ENTRIES SUPPLIED section start
/-! ### modNode -/

@[simp] theorem modNode_pending (e : EntryId) (f : NodeEntry → NodeEntry) : (s.modNode e f).pending = s.pending := rfl
@[simp] theorem modNode_clock (e : EntryId) (f : NodeEntry → NodeEntry) : (s.modNode e f).clock = s.clock := rfl
@[simp] theorem modNode_hold (e : EntryId) (f : NodeEntry → NodeEntry) : (s.modNode e f).hold = s.hold := rfl
@[simp] theorem modNode_resetRec (e : EntryId) (f : NodeEntry → NodeEntry) : (s.modNode e f).resetRec = s.resetRec := rfl
@[simp] theorem modNode_ports (e : EntryId) (f : NodeEntry → NodeEntry) : (s.modNode e f).ports = s.ports := rfl
@[simp] theorem modNode_alarms (e : EntryId) (f : NodeEntry → NodeEntry) : (s.modNode e f).alarms = s.alarms := rfl
@[simp] theorem modNode_overflow (e : EntryId) (f : NodeEntry → NodeEntry) : (s.modNode e f).overflow = s.overflow := rfl
@[simp] theorem modNode_line (e : EntryId) (f : NodeEntry → NodeEntry) : (s.modNode e f).line = s.line := rfl
@[simp] theorem modNode_probes (e : EntryId) (f : NodeEntry → NodeEntry) : (s.modNode e f).probes = s.probes := rfl
@[simp] theorem modNode_rooms (e : EntryId) (f : NodeEntry → NodeEntry) : (s.modNode e f).rooms = s.rooms := rfl
@[simp] theorem modNode_loadTable (e : EntryId) (f : NodeEntry → NodeEntry) : (s.modNode e f).loadTable = s.loadTable := rfl
@[simp] theorem modNode_loads (e : EntryId) (f : NodeEntry → NodeEntry) : (s.modNode e f).loads = s.loads := rfl
@[simp] theorem modNode_bays (e : EntryId) (f : NodeEntry → NodeEntry) : (s.modNode e f).bays = s.bays := rfl
@[simp] theorem modNode_coils (e : EntryId) (f : NodeEntry → NodeEntry) : (s.modNode e f).coils = s.coils := rfl
@[simp] theorem modNode_defrosts (e : EntryId) (f : NodeEntry → NodeEntry) : (s.modNode e f).defrosts = s.defrosts := rfl
@[simp] theorem modNode_frostTimer (e : EntryId) (f : NodeEntry → NodeEntry) : (s.modNode e f).frostTimer = s.frostTimer := rfl
@[simp] theorem modNode_pallets (e : EntryId) (f : NodeEntry → NodeEntry) : (s.modNode e f).pallets = s.pallets := rfl
@[simp] theorem modNode_lanes (e : EntryId) (f : NodeEntry → NodeEntry) : (s.modNode e f).lanes = s.lanes := rfl
@[simp] theorem modNode_trucks (e : EntryId) (f : NodeEntry → NodeEntry) : (s.modNode e f).trucks = s.trucks := rfl
@[simp] theorem modNode_expTimer (e : EntryId) (f : NodeEntry → NodeEntry) : (s.modNode e f).expTimer = s.expTimer := rfl
@[simp] theorem modNode_orders (e : EntryId) (f : NodeEntry → NodeEntry) : (s.modNode e f).orders = s.orders := rfl
@[simp] theorem modNode_lastOrder (e : EntryId) (f : NodeEntry → NodeEntry) : (s.modNode e f).lastOrder = s.lastOrder := rfl
@[simp] theorem modNode_port (e : EntryId) (f : NodeEntry → NodeEntry) (q : PortId) : (s.modNode e f).port q = s.port q := rfl
@[simp] theorem modNode_probe (e : EntryId) (f : NodeEntry → NodeEntry) (x : ProbeId) : (s.modNode e f).probe x = s.probe x := rfl
@[simp] theorem modNode_room (e : EntryId) (f : NodeEntry → NodeEntry) (x : RoomId) : (s.modNode e f).room x = s.room x := rfl
@[simp] theorem modNode_load (e : EntryId) (f : NodeEntry → NodeEntry) (x : RoomId) : (s.modNode e f).load x = s.load x := rfl
@[simp] theorem modNode_bay (e : EntryId) (f : NodeEntry → NodeEntry) (x : BayId) : (s.modNode e f).bay x = s.bay x := rfl
@[simp] theorem modNode_coil (e : EntryId) (f : NodeEntry → NodeEntry) (x : CoilId) : (s.modNode e f).coil x = s.coil x := rfl
@[simp] theorem modNode_defrost (e : EntryId) (f : NodeEntry → NodeEntry) (x : RoomId) : (s.modNode e f).defrost x = s.defrost x := rfl
@[simp] theorem modNode_lane (e : EntryId) (f : NodeEntry → NodeEntry) (x : LaneId) : (s.modNode e f).lane x = s.lane x := rfl
@[simp] theorem modNode_truck (e : EntryId) (f : NodeEntry → NodeEntry) (x : BayId) : (s.modNode e f).truck x = s.truck x := rfl
@[simp] theorem modNode_pallet (e : EntryId) (f : NodeEntry → NodeEntry) (x : Nat) : (s.modNode e f).pallet x = s.pallet x := rfl
@[simp] theorem modNode_order (e : EntryId) (f : NodeEntry → NodeEntry) (x : Nat) : (s.modNode e f).order x = s.order x := rfl
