/-- A seat timer due at a bay with an open shutter under the SEALED limit, ACTIVE and then OVERDUE; and at a bay that is not open. -/
theorem witness_SeatTimer :
    let y (g : Grant) (u : Nat) := (yardBay g).modBay 0 fun x =>
      { x with sealState := .seating, seatStart := some 70, shutter := .open_, cfg := { x.cfg with unsealedLimit := u } }
    let t (s : State) := expireSeat 0 s
    (∀ g, ((y g 60).bay 0).seatStart = some 70 ∧ 70 + ((y g 60).bay 0).cfg.seatTime ≤ (y g 60).clock ∧
        ((y g 60).bay 0).limitKind = some .sealed ∧ ((y g 60).bay 0).openedAt = some 40) ∧
      ((t (y .active 60)).bay 0).grant = .overdue ∧ ((t (y .overdue 61)).bay 0).grant = .active ∧ (y .overdue 61).alarmsOk ∧
      ((t (y .active 60)).alarm .sealLeak 0).isSome ∧ ((t (y .none 60)).bay 0).limitKind = some .sealed ∧
      ((t (y .active 60)).bay 0).cond = .leaking ∧ (y .active 60).alarms.length < 63 := by
  refine ⟨fun g => ?_, by unfold State.alarmsOk; decide +kernel⟩
  cases g <;> decide +kernel

/-! ### Witnesses: load and queue (O17 to O20) -/

def heavy : LoadTable := { sealed := 63, seating := 0, leaking := 63, noTruck := 63, fault := 63, lost := 63 }

theorem witness_LoadTableAndBudgets :
    let s := ask .B 0x28 (heavy.weights.flatMap w1) yard
    let t := ask .B 0x29 (w1 7 ++ w1 255 ++ w1 255) yard
    (s.asks .B .dock 0x28 (heavy.weights.flatMap w1) ∧ ∀ n ∈ heavy.weights, n ≤ 63) ∧
      t.asks .B .dock 0x29 (w1 (7 : RoomId).val ++ w1 255 ++ w1 255) :=
  ⟨⟨asks_ask _ _ _ _ _ (by decide +kernel), by decide +kernel⟩, asks_ask _ _ _ _ _ (by decide +kernel)⟩

/-- Bay 0 REQUESTED. -/
def yardQueue : State :=
  yard.modBay 0 fun x => { x with grant := .requested, request := some { origin := .dock, priority := 0, linked := [], rank := 1 } }

theorem witness_QueueOrder : (∀ b, (yardQueue.bay b).grant = .requested → (yardQueue.bay b).request.isSome) ∧
    (yardQueue.bay 0).request = some { origin := .dock, priority := 0, linked := [], rank := 1 } ∧ yardQueue.queueOf 0 = [0] := by decide +kernel

theorem witness_Serving : (yardQueue.load 0).committed = yardQueue.loadSum 0 ∧ (serveQueue 0 yardQueue).queueOf 0 = [] := by decide +kernel

/-- An urgent head in room 0 that a grant would carry above the defrost budget under a SOFT claim, coil 1 PENDING: at a band below ALARM the coil is
granted and the head no longer fits; at ALARM it still fits. A head above its budget does not fit at first. -/
theorem witness_ServingUnderAClaim :
    let y (band : Band) (normal : Nat) : State :=
      ((((({ yard with orders := [{ order1 with leadWarned := true }] }.modBay 0 fun x =>
          { x with grant := .requested, request := some { origin := .order, priority := 0, linked := [1], rank := 1 }, cond := .noTruck }).modCoil 1
        fun x => { x with state := .pending }).modDefrost 0 fun x => { x with waiting := [1], claim := .soft }).modLoad 0
        fun x => { x with normal := normal, claim := .soft }).modRoom 0 fun x => { x with band := band })
    let fits (s : State) : Prop := (s.load 0).committed + s.loadTable.weight (s.bay 0).cond ≤ s.budgetFor 0 0
    let e (band : Band) := evaluateWaiting 0 (y band 24)
    ∀ band ∈ [Band.normal, .alarm], ((y band 24).load 0).committed = (y band 24).loadSum 0 ∧ (y band 24).queueOf 0 = [0] ∧
      fits (y band 24) ∧ (fits (e band) ↔ band = .alarm) ∧ ¬ fits (y band 9) := by decide +kernel

theorem witness_CommittedLoad :
    let s := { ask .B 0x22 (w1 0 ++ w1 3) yard with pending := [.bayRequest .B] }
    (∀ r, (s.load r).committed = s.loadSum r) ∧ ∃ t, step s = .next t :=
  ⟨by decide +kernel, _, rfl⟩

/-! ### Witnesses: coils (O21 to O28) -/

def coilCfg : CoilCfg :=
  { requestLevel := 65534, alarmLevel := 65535, maxDefrost := 60, maxWait := 60, heatTime := 30, heatLevel := -600 }

theorem witness_setCoil_start :
    let s := ask .A 0x30 (w1 15 ++ w1 0 ++ coilCfg.bytes) yard
    s.asks .A .plant 0x30 (w1 15 ++ w1 0 ++ coilCfg.bytes) ∧ s.coilsOk ∧ coilCfg.inRange ∧ coilCfg.requestLevel < coilCfg.alarmLevel ∧
      (s.coil 15).enabled = false ∧ (s.room 0).enabled ∧ (s.coilsOf 0).length < 4 :=
  ⟨asks_ask _ _ _ _ _ (by decide +kernel), by unfold State.coilsOk; decide +kernel⟩

theorem witness_disableCoil :
    let s := ask .A 0x31 (w1 1) yard
    s.asks .A .plant 0x31 (w1 1) ∧ s.coilsOk ∧ (s.coil 1).enabled ∧ s.defrostingCount (s.coil 1).room = 0 ∧
      ∀ n, ¬ ((s.probe n).enabled ∧ (s.probe n).coil = some 1) :=
  ⟨asks_ask _ _ _ _ _ (by decide +kernel), by unfold State.coilsOk; decide +kernel⟩

/-- Coil 0 in DEFROST from 40 on, its heat check open, and coil 1 PENDING. -/
def yardDefrost : State :=
  ((yard.modCoil 0 fun x =>
    { x with state := .defrost, defrostStart := some 40, heatOpen := true, defrostExp := some 100, heatExp := some 100 }).modCoil 1 fun x =>
    { x with state := .pending, waitStart := some 40, waitExp := some 100 }).modDefrost 0 fun x => { x with waiting := [1], claim := .soft }

theorem witness_setCoil_change :
    let s (c : Nat) := ask .A 0x30 (w1 c ++ w1 0 ++ coilCfg.bytes) yardDefrost
    ((s 0).asks .A .plant 0x30 (w1 0 ++ w1 ((s 0).coil 0).room.val ++ coilCfg.bytes) ∧ (s 0).coilsOk ∧ coilCfg.inRange ∧
        coilCfg.requestLevel < coilCfg.alarmLevel ∧ ((s 0).coil 0).enabled ∧ ((s 0).room 0).enabled ∧ ((s 0).coil 0).state = .defrost ∧
        ((s 0).coil 0).heatOpen ∧ ((s 0).coil 0).defrostStart = some 40 ∧ coilCfg.maxDefrost ≠ ((s 0).coil 0).cfg.maxDefrost ∧
        coilCfg.heatTime ≠ ((s 0).coil 0).cfg.heatTime) ∧
      (s 1).asks .A .plant 0x30 (w1 1 ++ w1 ((s 1).coil 1).room.val ++ coilCfg.bytes) ∧ (s 1).coilsOk ∧ ((s 1).coil 1).state = .pending :=
  ⟨⟨asks_ask _ _ _ _ _ (by decide +kernel), by unfold State.coilsOk; decide +kernel⟩, asks_ask _ _ _ _ _ (by decide +kernel),
    by unfold State.coilsOk; decide +kernel⟩
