-- ==== Sys2Proof/Syntax.lean ====
section
/-!
DEFINITION. The commands of JT-STEP, one constructor per row of the opcode map (spec 30_encoding.md R108, R110).
-/

namespace Sys2Proof

/-- A decoded Command (R108). An operand is an i32, held as an `Int` (`Instr.WellFormed` bounds it). -/
inductive Instr
  /-- `PAN_REL:<int>`: `PanRelative(n)` (41_motion.md R184). -/
  | panRel (n : Int)
  /-- `TILT_REL:<int>`: `TiltRelative(n)` (R185). -/
  | tiltRel (n : Int)
  /-- `PAN_ABS:<int>`: `PanAbsolute(t)` (R186). -/
  | panAbs (t : Int)
  /-- `TILT_ABS:<int>`: `TiltAbsolute(t)` (R187). -/
  | tiltAbs (t : Int)
  /-- `HOME_PAN`: `HomePan` (42_homing.md R223). -/
  | homePan
  /-- `HOME_TILT`: `HomeTilt` (R224). -/
  | homeTilt
  /-- `HOME_ALL`: `HomeAll` (R225). -/
  | homeAll
  /-- `CENTER`: `Center` (41_motion.md R189). -/
  | center
  /-- `GET_POS`: `GetPosition` (43_query.md R250). -/
  | getPos
  /-- `GET_STATUS`: `GetStatus` (R251). -/
  | getStatus
  /-- `PING`: `Ping` (R255). -/
  | ping
  /-- Any other line: `Unknown(text)` (R256, 30_encoding.md R115). -/
  | unknown (text : List Byte)
deriving DecidableEq, Repr

end Sys2Proof
end

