-- ==== Sys2Proof/WellFormed.lean ====
section
/-!
DEFINITION. Which commands an encoding exists for: an i32 operand (spec 30_encoding.md R108, R111), and a text that
is a line (R100) no other row matches (R109, R115).
-/

namespace Sys2Proof

open Sys2Proof.Machine

/-- An operand is an i32 (R108: `arg` is an `i32`). -/
def operandOk (n : Int) : Bool := decide (InI32 n)

/-- A text is a line: not empty (R116) and printable (R100). -/
def textIsLine (text : List Byte) : Bool := !text.isEmpty && text.all isPrintable

/-- No row 1 to 11 matches the text (R109). -/
def textUnmatched (text : List Byte) : Bool := !matchesPrefix text && !matchesLiteral text

/-- The command is one that some line decodes to. -/
def Instr.wellFormed : Instr → Bool
  | .panRel n => operandOk n
  | .tiltRel n => operandOk n
  | .panAbs t => operandOk t
  | .tiltAbs t => operandOk t
  | .homePan => true
  | .homeTilt => true
  | .homeAll => true
  | .center => true
  | .getPos => true
  | .getStatus => true
  | .ping => true
  | .unknown text => textIsLine text && textUnmatched text

end Sys2Proof
end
ENTRIES SUPPLIED section end
> _WORK TO COMPLETE_
Beginning at the line with "s.coil x := rfl" and stopping after the line with "s.defrost x := rfl", please write out every line of the data above exactly and nothing else.

> _YOUR RESPONSE_
@[simp] theorem modNode_coil (e : EntryId) (f : NodeEntry → NodeEntry) (x : CoilId) : (s.modNode e f).coil x = s.coil x := rfl
@[simp] theorem modNode_defrost (e : EntryId) (f : NodeEntry → NodeEntry) (x : RoomId) : (s.modNode e f).defrost x = s.defrost x := rfl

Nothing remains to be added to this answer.